We reduced the memory consumption in multifault sources by splitting
them in blocks of ruptures, with size determined by the openquake.cfg
parameter `config.memory.max_multi_fault_ruptures`.

We added checks for missing hdf5 files when reading nonparametric and
multifault ruptures, so that the user gets clear error messges.
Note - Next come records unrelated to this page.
/-- Every configuration field of the part: what the image holds (R192). -/
structure Settings where
  functions     : Vector FunctionConfig 16
  geometry      : Vector Geometry 16
  levelling     : LevelParams
  manifold      : ManifoldConfig
  supply        : SupplyConfig
  signals       : Vector SignalConfig 7
  travelSpeed   : Nat
  timing        : Timing
  wind          : WindConfig
  entries       : Vector EntryConfig 128
  masks         : Vector MaskRecord 8
  coachDefault  : DefaultAction
  motionDefault : DefaultAction
  bankA         : PermissionBank
  bankB         : PermissionBank
  activeBank    : Bank
  deriving DecidableEq, Repr

end Sys2Proof.Machine

namespace Sys2Proof.Config

/-- The bytes of an image that holds these settings, in their stored order. R192 computes the CRC over them
and gives neither the layout nor the order. Log entry 33. -/
opaque imageBytes : Machine.Settings → List Byte

end Sys2Proof.Config

namespace Sys2Proof.Machine

/-! ### The factory image (R192) -/

/-- A function record of the factory image (R1): kind UNUSED, each field at its lowest value but for
the defaults of the table. The lowest stroke is that of the motor kinds, which R2 applies while the
kind is UNUSED, and the lowest sense is −1 (log entry 13, DEDUCED). -/
def FunctionConfig.factory : FunctionConfig where
  kind := .unused
  nameTag := 0
  mode := .hold
  endA := none
  endB := none
  stroke := 100
  stowWindow := 0
  endWindow := 0
  offsetA := 0
  senseA := -1
  offsetB := 0
  senseB := -1
  draw := 0
  rampCode := 0
  fullSpeed := 10
  creepSpeed := 10
  creepDistance := 0
  settleTime := 500
  stallCurrent := 0
  stallTime := 300
  endPressure := 0
  overload := 0
  softSkew := 40
  hardSkew := 120
  partner := none
  clearance := 0
  groupSet := 0

/-- The levelling parameters of the factory image (R69). -/
def LevelParams.factory : LevelParams where
  sensorNode := none
  contactPressure := 150
  contactHysteresis := 50
  groundSpeed := 60
  liftSpeed := 100
  liftMargin := 20
  liftStep := 40
  tolerance := 30
  maxPasses := 3
  settleTime := 3000
  sampleTimeout := 5000
  maxStartGrade := 800
  twistLimit := 50
  travelStowJacks := false
  travelStowAwnings := false

/-- The manifold record of the factory image (R51). -/
def ManifoldConfig.factory : ManifoldConfig where
  pump := none
  pumpClaim := 150
  readyPressure := 400
  primeLimit := 2000
  holdOnTime := 2000
  dutyLimit := 180
  coolDown := 90

/-- The supply budget of the factory image (R64). -/
def SupplyConfig.factory : SupplyConfig where
  supplyLimit := 0
  vLow := 1180
  vCut := 1080
  lowDuration := 5000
We added a parsing check in pointlike sources, that is the depths in the
hypodepth distribution must be within the `upper_seismogenic_depth`
and the `lower_seismogenic_depth`.

We improved the error message for invalid polygons, so that the user
can see which area source causes the infamous error "polygon perimeter
intersects itself".

We extended the `source_id` feature. For instance setting
`source_id=NewMadrid` in the job.ini will keep all the sources
starting with the string "NewMadrid" instead of keeping only the
source with ID "NewMadrid".

Classical calculations
------------------------

There was a substantial amount of work to support the USA (2023)
model. While the model is not supported yet - it will require engine
v3.25 - all of the required GMMs have been added to hazardlib.

Moreover, there were multiple improvements in the management of
clusters of sources (like the NewMadrid cluster) that now are a lot
more efficient: computationally, in terms of memory consumption and in
terms of data transfer. Even estimating the weight of cluster sources
in the preclassical phase is much faster. Most of all, the disk space
consumption has been reduced by one order of magnitude for USA.

We fixed the "OverflowError: Python integer out of bounds for uint32"
happening when saving the `source_info` table due to the size of the model. 

Far away point sources (as determined by the preclassical phase) are
not transferred anymore, thus improving performance and
reducing data transfer and slow tasks.

We optimized the preclassical phase in the case of point sources when
using the ps_grid_spacing approximation. We also changed slightly the
logic of the approximation so that the numbers are slightly
different. This will help towards implementing additional
optimizations in future engine releases.

We removed the parameter `reference_backarc` since it was not used.

Event based calculations
------------------------

We added a parameter `max_sites_correl` with default 1000 to stop
users trying to compute correlated GMFs with too many sites, resulting
in serious out of memory situations.  The parameter does not affect
scenario calculations, only event based ones.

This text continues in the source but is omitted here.